WHAT IS BEING ASKED — Look below for the line containing "<;> rw [hgap]" and the line containing "hphase (Nat.le_add_right ..)"; repeat exactly those two lines and all lines between them, and nothing else.

RECORDS PROVIDED —

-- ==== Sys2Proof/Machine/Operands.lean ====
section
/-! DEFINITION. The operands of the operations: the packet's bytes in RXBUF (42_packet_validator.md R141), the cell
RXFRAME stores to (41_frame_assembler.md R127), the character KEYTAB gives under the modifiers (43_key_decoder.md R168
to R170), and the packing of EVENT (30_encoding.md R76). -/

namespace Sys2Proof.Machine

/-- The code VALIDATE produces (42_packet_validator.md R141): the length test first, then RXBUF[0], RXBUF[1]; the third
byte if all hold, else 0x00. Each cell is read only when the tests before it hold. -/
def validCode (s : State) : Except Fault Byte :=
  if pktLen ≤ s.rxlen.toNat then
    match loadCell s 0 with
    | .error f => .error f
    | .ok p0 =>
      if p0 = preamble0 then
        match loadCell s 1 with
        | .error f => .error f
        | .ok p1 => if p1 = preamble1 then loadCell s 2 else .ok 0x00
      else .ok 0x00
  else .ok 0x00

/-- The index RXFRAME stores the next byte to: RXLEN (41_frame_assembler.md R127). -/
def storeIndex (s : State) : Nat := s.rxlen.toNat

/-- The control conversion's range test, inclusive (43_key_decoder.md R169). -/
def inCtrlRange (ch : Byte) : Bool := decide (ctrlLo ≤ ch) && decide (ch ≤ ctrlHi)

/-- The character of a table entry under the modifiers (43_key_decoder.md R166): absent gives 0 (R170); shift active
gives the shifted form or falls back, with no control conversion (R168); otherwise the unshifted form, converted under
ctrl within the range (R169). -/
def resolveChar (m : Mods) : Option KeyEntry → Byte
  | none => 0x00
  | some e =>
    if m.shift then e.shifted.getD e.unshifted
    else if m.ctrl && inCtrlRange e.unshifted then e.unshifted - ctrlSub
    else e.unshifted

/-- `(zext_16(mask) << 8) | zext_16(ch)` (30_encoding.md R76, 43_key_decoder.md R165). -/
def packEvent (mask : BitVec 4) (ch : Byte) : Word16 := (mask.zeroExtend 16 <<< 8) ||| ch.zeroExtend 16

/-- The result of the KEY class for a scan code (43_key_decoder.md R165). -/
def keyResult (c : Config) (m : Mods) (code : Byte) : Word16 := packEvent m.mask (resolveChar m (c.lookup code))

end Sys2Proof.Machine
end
--
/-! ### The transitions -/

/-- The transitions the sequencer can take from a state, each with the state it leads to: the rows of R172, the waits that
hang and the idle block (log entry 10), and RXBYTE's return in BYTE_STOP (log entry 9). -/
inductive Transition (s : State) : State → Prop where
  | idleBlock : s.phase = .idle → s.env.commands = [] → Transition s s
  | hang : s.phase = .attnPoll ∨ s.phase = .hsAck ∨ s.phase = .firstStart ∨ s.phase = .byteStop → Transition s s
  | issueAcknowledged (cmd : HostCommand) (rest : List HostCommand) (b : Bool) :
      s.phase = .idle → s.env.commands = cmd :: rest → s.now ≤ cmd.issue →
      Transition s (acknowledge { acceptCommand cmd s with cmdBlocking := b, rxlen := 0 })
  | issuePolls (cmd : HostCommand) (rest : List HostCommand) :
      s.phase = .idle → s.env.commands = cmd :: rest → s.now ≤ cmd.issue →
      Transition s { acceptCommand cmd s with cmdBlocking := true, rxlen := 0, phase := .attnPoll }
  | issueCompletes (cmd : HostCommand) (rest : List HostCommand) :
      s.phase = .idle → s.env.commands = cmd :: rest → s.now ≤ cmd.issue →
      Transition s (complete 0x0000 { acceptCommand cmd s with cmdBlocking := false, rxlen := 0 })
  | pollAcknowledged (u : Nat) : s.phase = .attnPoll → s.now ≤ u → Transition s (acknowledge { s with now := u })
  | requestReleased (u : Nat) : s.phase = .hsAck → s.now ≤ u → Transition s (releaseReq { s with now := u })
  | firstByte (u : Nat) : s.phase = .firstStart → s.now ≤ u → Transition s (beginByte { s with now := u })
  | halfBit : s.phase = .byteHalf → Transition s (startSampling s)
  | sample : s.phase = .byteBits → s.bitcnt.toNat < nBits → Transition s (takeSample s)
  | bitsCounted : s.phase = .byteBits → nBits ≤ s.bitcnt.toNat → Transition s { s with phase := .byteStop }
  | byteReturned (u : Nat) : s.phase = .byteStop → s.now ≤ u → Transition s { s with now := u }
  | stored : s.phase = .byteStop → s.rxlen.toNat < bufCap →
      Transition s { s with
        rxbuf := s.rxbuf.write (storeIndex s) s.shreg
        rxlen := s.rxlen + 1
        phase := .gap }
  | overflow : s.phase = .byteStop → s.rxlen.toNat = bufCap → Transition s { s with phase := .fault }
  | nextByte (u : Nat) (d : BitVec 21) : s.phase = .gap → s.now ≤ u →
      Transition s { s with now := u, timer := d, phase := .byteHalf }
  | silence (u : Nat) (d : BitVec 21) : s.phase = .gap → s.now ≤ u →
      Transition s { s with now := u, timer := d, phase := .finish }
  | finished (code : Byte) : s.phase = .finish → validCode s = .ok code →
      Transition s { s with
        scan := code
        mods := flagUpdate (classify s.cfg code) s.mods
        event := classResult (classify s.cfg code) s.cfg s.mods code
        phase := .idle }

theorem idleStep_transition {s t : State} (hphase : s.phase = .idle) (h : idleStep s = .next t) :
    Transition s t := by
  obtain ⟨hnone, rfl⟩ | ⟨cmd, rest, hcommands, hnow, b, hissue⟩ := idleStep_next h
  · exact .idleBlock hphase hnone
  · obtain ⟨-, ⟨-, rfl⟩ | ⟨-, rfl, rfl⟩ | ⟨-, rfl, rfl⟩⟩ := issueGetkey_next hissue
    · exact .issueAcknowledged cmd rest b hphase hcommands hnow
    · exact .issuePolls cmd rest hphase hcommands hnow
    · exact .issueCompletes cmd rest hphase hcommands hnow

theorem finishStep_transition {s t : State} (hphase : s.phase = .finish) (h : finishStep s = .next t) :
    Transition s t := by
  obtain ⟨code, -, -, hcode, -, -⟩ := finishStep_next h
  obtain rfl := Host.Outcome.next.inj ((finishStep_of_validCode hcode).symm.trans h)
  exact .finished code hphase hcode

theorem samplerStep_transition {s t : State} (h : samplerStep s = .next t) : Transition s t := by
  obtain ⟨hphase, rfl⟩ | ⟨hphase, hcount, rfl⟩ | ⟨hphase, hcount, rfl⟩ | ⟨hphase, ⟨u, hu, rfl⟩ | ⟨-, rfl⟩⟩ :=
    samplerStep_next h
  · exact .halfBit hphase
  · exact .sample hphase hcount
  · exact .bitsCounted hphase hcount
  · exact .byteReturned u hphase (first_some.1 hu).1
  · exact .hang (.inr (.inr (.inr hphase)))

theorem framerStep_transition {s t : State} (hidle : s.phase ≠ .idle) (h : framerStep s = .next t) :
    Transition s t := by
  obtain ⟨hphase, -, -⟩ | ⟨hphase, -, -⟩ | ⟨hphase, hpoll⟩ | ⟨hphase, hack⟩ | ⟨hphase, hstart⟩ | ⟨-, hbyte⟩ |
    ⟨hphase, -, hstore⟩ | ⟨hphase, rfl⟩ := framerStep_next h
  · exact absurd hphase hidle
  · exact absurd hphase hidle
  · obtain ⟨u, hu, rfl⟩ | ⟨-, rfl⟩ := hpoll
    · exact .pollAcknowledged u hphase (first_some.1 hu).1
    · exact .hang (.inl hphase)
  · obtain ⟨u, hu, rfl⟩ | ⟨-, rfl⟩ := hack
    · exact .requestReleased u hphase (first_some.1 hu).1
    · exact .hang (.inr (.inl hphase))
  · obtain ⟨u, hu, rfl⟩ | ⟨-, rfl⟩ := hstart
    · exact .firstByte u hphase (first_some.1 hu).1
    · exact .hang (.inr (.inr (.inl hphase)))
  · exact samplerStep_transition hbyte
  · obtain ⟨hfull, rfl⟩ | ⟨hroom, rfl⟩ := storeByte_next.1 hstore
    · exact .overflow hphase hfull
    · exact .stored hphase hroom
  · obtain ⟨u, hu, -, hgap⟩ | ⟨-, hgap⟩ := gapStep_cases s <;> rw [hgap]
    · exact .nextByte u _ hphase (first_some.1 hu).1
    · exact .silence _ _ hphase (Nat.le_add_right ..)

SOLUTION —
  · obtain ⟨u, hu, -, hgap⟩ | ⟨-, hgap⟩ := gapStep_cases s <;> rw [hgap]
    · exact .nextByte u _ hphase (first_some.1 hu).1
    · exact .silence _ _ hphase (Nat.le_add_right ..)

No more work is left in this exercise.